We explored places in Alexandria I'd been saving to savor with someone who also had never seen them (The Roman Catacombs, Pompey's Pillar, all of Montazah gardens) and ate a lot of fuul, falafel, and great Egyptian strawberries and tangerines ("faraaaawala and yuuuuusfi") like good Egyptian girls. (And like good budget-conscious Americans).

We rented a car to visit three Egyptian monasteries on a gorgeous, cloud-less day. The tour guide at one, who was present when I'd visited with the group the month prior, was so pleased to see a return visitor, he gave Sarah free medication for her swiftly developing cold, and gave us a bouquet of fresh basil as a token of friendship from the brothers. (He also chided us for not having the whole bible memorized. "You're Christians, aren't you? Why can't you recite it all?" Uuuuh, sorry kindly monk man, but we're not as incredible as you are at memorization, nor do we undertake 6 hours of bible study a day. Hmm.) We ate some of the basil leaves with fresh tomatoes and New Zealand cheddar cheese on the train to Cairo a few days later, and it was neat remembering where the basil had come from. We biked on the Corniche in the rain and tried a new bar and wandered a lot, and all in all, her presence made Egypt feel real and tangible and part of my actual world. Thanks for coming, Sarah.

We also had 3 gaaaaamed (awesome) days in Cairo, where we wandered in Old Cairo, Coptic Cairo, Garden City, Tahrir, Downtown, Al-azhar and some absolutely overwhelming markets, and of course made the obligatory expedition out to the Pyramids. We changed out our hotel after feeling incredibly insecure at our first one, and as we swiftly packed our bags to hightail it out of the first hostel (Lialy hostel in Talaat Harb, I don't recommend staying there!) and sort of skipped out into the street while I  called another place, hoping they had a spare room, I was deeply grateful that my sister was there. Sarah's a badass traveling buddy and there's no one else that I'd rather have had with me especially at that moment. We shared dinner with Kelsey, (who arrived that night to join us!) and celebrated our liberation from creepy hostel with jubilation, baba ganug, and many exclamations of "I'm so glad we just up and left!" Sarah, I can't wait for our siberian railroad adventure. Yalla bina. (let's go!)

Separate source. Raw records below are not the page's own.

-- ==== Sys2Proof/Machine/Map.lean ====
section
/-! DEFINITION. Finite maps with numbers as keys: lists of pairs in strictly rising key order. -/

namespace Sys2Proof.Machine

/-- A finite map: its keys strictly rise. -/
abbrev Map (α : Type) := List (Nat × α)

/-- The value at a key, if listed. -/
def Map.find {α : Type} : Map α → Nat → Option α
  | [], _ => none
  | (k, v) :: m, n => if k = n then some v else Map.find m n

/-- The value at a key, or a default where none is listed. -/
def Map.getD {α : Type} (m : Map α) (n : Nat) (d : α) : α := (Map.find m n).getD d

/-- Sets the value at a key. -/
def Map.put {α : Type} : Map α → Nat → α → Map α
  | [], n, v => [(n, v)]
  | (k, w) :: m, n, v =>
    if k = n then (n, v) :: m
    else if n < k then (n, v) :: (k, w) :: m
    else (k, w) :: Map.put m n v

/-- Removes a key. -/
def Map.del {α : Type} : Map α → Nat → Map α
  | [], _ => []
  | (k, w) :: m, n => if k = n then Map.del m n else (k, w) :: Map.del m n

/-- The keys strictly rise. -/
def Map.wf {α : Type} : Map α → Bool
  | [] => true
  | [_] => true
  | (a, _) :: (b, w) :: m => decide (a < b) && Map.wf ((b, w) :: m)

end Sys2Proof.Machine
end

Tomorrow our whole group leaves at THREETHIRTYINTHEMORNING to get to a train in Cairo that will insha'allah deliver us to Luxor, in upper (south) Egypt by early evening. We have a Nile Cruise for everyone in the group and we're STOKED. We'll visit the Valley of the Kings and lots of the famous temples in Luxor, Aswan, and Abu Simbel. I'm also excited, and thankful, for the opportunity to go to Paris immediately after the trip, the ticket for which was mileage and a Christmas gift from my parents. I'll be staying with the family I worked for as an au pair, three years ago (THREE YEARS AGO, WHAT?) and get to go with two great friends from my group. Fellow Flagship friends go to France. Oui, oui, oui.

There's also a method to the travelling madness, and that's the thought that I don't know if I will live in Egypt long-term. Of course, I hardly know what's happening in the short-term future (do any of us, anyhow?), but in the spirit of entertaining the most far-fetched and delightful of my options, I'd like to keep the idea of working in France alive and well. Keep that middle and high school dream kicking. And that means not letting my rusty french completely atrophy. It's onlly 9 PM and I have to wake up in a few hours, so that's enough for now.

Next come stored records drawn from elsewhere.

-- ==== Sys2Proof/Machine/Mem.lean ====
section
/-! DEFINITION. Memory: points of coherence (R141), windows and translation (R117-R137), L1 (R125, R143), the encryption
of HBM (R58, R59), owner tags (R120), written bits (R124) and poison (R225). -/

namespace Sys2Proof.Machine

/-! ## HBM under its keys (R58, R59) -/

/-- A key's name as a number. -/
def KeyName.num : KeyName → Nat
  | .random n => 2 * n
  | .loaded b => 2 * b.toNat + 1

/-- The key held by a slot, if any. -/
def State.slotKey (s : State) (slot : Nat) : Option KeyName := Map.find s.mem.keys slot

/-- The byte at a local address as read under a key slot: the bytes written, unless their 64-byte unit was written under
another key (R59). A unit that nothing has written reads as zero (log entry 4). An access that was translated before a KEYCLR and is
performed after it finds the slot empty: it reads zero, and a write is dropped (DESIGN CHOICE, log entry 60). The model holds no L2, and
so no line that L2 keeps in plaintext over a change of keys: each read is under the key of its moment (log entry 60). -/
def State.hbmByte (s : State) (slot pa : Nat) : Byte :=
  match Map.find s.mem.unitKey (pa / 64), s.slotKey slot with
  | some kw, some kr =>
    if kw = kr then Mem.get s.mem.hbm pa
    else Config.xtsReread kw.num kr.num (pa / 64) (Mem.read s.mem.hbm (pa / 64 * 64) 64) (pa % 64)
  | some _, none => 0
  | none, _ => 0

/-- n bytes from a local address on, under a key slot. -/
def State.hbmRead (s : State) (slot pa n : Nat) : List Byte := (List.range n).map (fun i => s.hbmByte slot (pa + i))

/-- Writes a byte at a local address under a key slot. A unit written under another key is re-encrypted as a whole: its
other bytes are what they read as under the new key; those of a unit that nothing has written are zero (log entry 4). -/
def State.hbmSet (s : State) (slot pa : Nat) (b : Byte) : State :=
  match s.slotKey slot with
  | none => s
  | some kr =>
    let base := pa / 64 * 64
    let hbm :=
      match Map.find s.mem.unitKey (pa / 64) with
      | some kw => if kw = kr then s.mem.hbm else Mem.write s.mem.hbm base (s.hbmRead slot base 64)
      | none => Mem.clear s.mem.hbm base 64
    { s with mem := { s.mem with hbm := Mem.set hbm pa b, unitKey := Map.put s.mem.unitKey (pa / 64) kr } }

/-! ## Places -/

/-- The place n bytes further on. -/
def Place.add (p : Place) (n : Nat) : Place :=
  match p with
  | .spad cid off => .spad cid (off + n)
  | .clus c off => .clus c (off + n)
  | .chip pos off => .chip pos (off + n)
  | .wst cid off => .wst cid (off + n)
  | .flash off => .flash (off + n)
  | .loc pa key cl wp => .loc (pa + n) key cl wp
  | .remote dev pa key => .remote dev (pa + n) key
  | .host port bus => .host port (bus + n)
  | .trapMem core off => .trapMem core (off + n)

/-- The place's level as a number, its owner, its address there, and the size of its error-containment unit (R225). -/
def Place.coord : Place → Nat × Nat × Nat × Nat
  | .spad cid off => (0, cid, off, 8)
  | .clus c off => (1, c, off, 8)
  | .chip pos off => (2, pos, off, 8)
  | .wst cid off => (3, cid, off, 8)
  | .flash off => (4, 0, off, 64)
  | .loc pa _ _ _ => (5, 0, pa, 64)
  | .remote dev pa _ => (6, dev, pa, 64)
  | .host port bus => (7, port, bus, 64)
  | .trapMem core off => (8, core, off, 8)

/-- The number of the containment unit of a place, and that of its 64-byte line. -/
def Place.unit (p : Place) : Nat :=
  let (l, o, a, z) := p.coord
  (a / z * 512 + o) * 16 + l

def Place.line (p : Place) : Nat :=
  let (l, o, a, _) := p.coord
  (a / 64 * 512 + o) * 16 + l

/-- Two places are the same byte. -/
def Place.same (p q : Place) : Bool :=
  let (l, o, a, _) := p.coord
  let (m, r, b, _) := q.coord
  l == m && o == r && a == b

/-- Two runs of bytes overlap. -/
def Place.meets (p : Place) (n : Nat) (q : Place) (m : Nat) : Bool :=
  let (l, o, a, _) := p.coord
  let (k, r, b, _) := q.coord
  l == k && o == r && decide (a < b + m) && decide (b < a + n)

def Place.isRemote : Place → Bool
  | .remote _ _ _ => true
  | .spad _ _ => false | .clus _ _ => false | .chip _ _ => false | .wst _ _ => false | .flash _ => false
  | .loc _ _ _ _ => false | .host _ _ => false | .trapMem _ _ => false

/-- The device that performs an access, where it is another one. -/
def Place.dev? : Place → Option (Nat × Nat × Nat)
  | .remote d pa key => some (d, pa, key)
  | .spad _ _ => none | .clus _ _ => none | .chip _ _ => none | .wst _ _ => none | .flash _ => none
  | .loc _ _ _ _ => none | .host _ _ => none | .trapMem _ _ => none

/-- The place is cached in L1: CL is L1+L2 (R125). -/
def Place.cached : Place → Bool
  | .loc _ _ cl _ => cl == 0
  | .spad _ _ => false | .clus _ _ => false | .chip _ _ => false | .wst _ _ => false | .flash _ => false
  | .remote _ _ _ => false | .host _ _ => false | .trapMem _ _ => false

/-- A store to the place may lodge in L1: CL is L1+L2 and WP is write-back (R141). -/
def Place.lodges : Place → Bool
  | .loc _ _ cl wp => cl == 0 && wp == 0
  | .spad _ _ => false | .clus _ _ => false | .chip _ _ => false | .wst _ _ => false | .flash _ => false
  | .remote _ _ _ => false | .host _ _ => false | .trapMem _ _ => false

/-- The local address and the key slot of a translated local place. -/
def Place.pa? : Place → Option (Nat × Nat)
  | .loc pa key _ _ => some (pa, key)
  | .spad _ _ => none | .clus _ _ => none | .chip _ _ => none | .wst _ _ => none | .flash _ => none
  | .remote _ _ _ => none | .host _ _ => none | .trapMem _ _ => none

/-- The address in `clus` or `chip` of an offset: 2^26 to a cluster or position. -/
def bigAddr (o off : Nat) : Nat := o * 2 ^ 26 + off

/-- The address in host memory of a bus address of a port. -/
def hostAddr (port bus : Nat) : Nat := port * 2 ^ 64 + bus

/-- One byte at its point of coherence, as a task of a launch reads it: a chip-scratchpad granule of another launch
reads as zeros (R120). Another device's memory is not here. -/
def State.rd1 (s : State) (launch : Nat) (p : Place) : Byte :=
  match p with
  | .spad cid off => Mem.get (s.ctx cid).parts.spad off
  | .clus c off => Mem.get s.mem.clus (bigAddr c off)
  | .chip pos off =>
    if Map.find s.mem.tags (bigAddr pos off / 4096) = some launch then Mem.get s.mem.chip (bigAddr pos off) else 0
  | .wst cid off => Mem.get (s.ctx cid).parts.wst off
  | .flash off => Mem.get s.mem.flash off
  | .loc pa key _ _ => s.hbmByte key pa
  | .remote _ _ _ => 0
  | .host port bus => Mem.get s.host.mem (hostAddr port bus)
  | .trapMem core off => Mem.get (s.core core).trap.mem off

/-- n bytes from a place on. -/
def State.rd (s : State) (launch : Nat) (p : Place) (n : Nat) : List Byte :=
  (List.range n).map (fun i => s.rd1 launch (p.add i))

/-- The unit of the place is poisoned (R225). -/
def State.poisoned (s : State) (p : Place) (n : Nat) : Bool :=
  (List.range n).any (fun i => s.mem.poison.contains (p.add i).unit)

/-- Poisons the unit of a place. -/
def State.setPoison (s : State) (p : Place) : State :=
  { s with mem := { s.mem with poison := insertNat p.unit s.mem.poison } }

/-- The units of a run of bytes that hold an error which the code corrects (R128). Each read corrects it again until a write touches the
unit (log entry 61). -/
def State.weakUnits (s : State) (p : Place) (n : Nat) : List Nat :=
  (((List.range n).map (fun i => (p.add i).unit)).eraseDups).filter (fun u => s.mem.weak.contains u)

/-- Writes one byte at its point of coherence. A scratchpad or weight-store granule becomes written, and dirty (R124,
R231); a chip-scratchpad granule of another launch is first cleared and taken over (R120). -/
def State.wr1 (s : State) (launch : Nat) (p : Place) (b : Byte) : State :=
  match p with
  | .spad cid off =>
    s.modCtx cid (fun c => c.modParts (fun q =>
      { q with spad := Mem.set q.spad off b, spadW := insertNat (off / 4096) q.spadW }))
  | .clus c off =>
    { s with mem := { s.mem with clus := Mem.set s.mem.clus (bigAddr c off) b,
                                 clusW := insertNat (bigAddr c off / 4096) s.mem.clusW } }
  | .chip pos off =>
    let g := bigAddr pos off / 4096
    let chip := if Map.find s.mem.tags g = some launch then s.mem.chip else Mem.clear s.mem.chip (g * 4096) 4096
    { s with mem := { s.mem with chip := Mem.set chip (bigAddr pos off) b, tags := Map.put s.mem.tags g launch } }
  | .wst cid off =>
    s.modCtx cid (fun c => c.modParts (fun q =>
      { q with wst := Mem.set q.wst off b, wstW := Map.put q.wstW (off / 4096) none }))
  | .flash off => { s with mem := { s.mem with flash := Mem.set s.mem.flash off b } }
  | .loc pa key _ _ => s.hbmSet key pa b
  | .remote _ _ _ => s
  | .host port bus => { s with host := { s.host with mem := Mem.set s.host.mem (hostAddr port bus) b } }
  | .trapMem core off =>
    s.modCore core (fun c => { c with trap := { c.trap with mem := Mem.set c.trap.mem off b } })

/-- Writes bytes from a place on. -/
def State.wrBytes (s : State) (launch : Nat) (p : Place) : List Byte → State
  | [] => s
  | b :: bs => State.wrBytes (s.wr1 launch p b) launch (p.add 1) bs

Sarahsister at sunset in Alazhar Park, Cairo

A protestor named Ahmed shows Sarah and I around a tent in Tahrir square, displaying photos of martyrs and battles from the days of the Revolution.

Bahari on a sightseeing day in Alexandria. I had saved up a personal day for this Sunday and every moment was SO WORTH IT.

A good example of my part of Alex, in the rain. Things get mucky.

Les pyramides!

Tents in Tahrir set up by protestors from Alexandria

Zack and I cycling the Corniche on a rainy day. See the storm ahead? The skies soon opened. Our ride was cut short :)

Our tour guide at the Coptic Saint Bishoy monastery. I honestly forget why I'm in a hole in the ceiling.


Ca-iro gets ca-rowded.

Al-Azhar mosque. Really stunning place, and we were free to walk about as we wanted, wherever, even as women! Very pleased.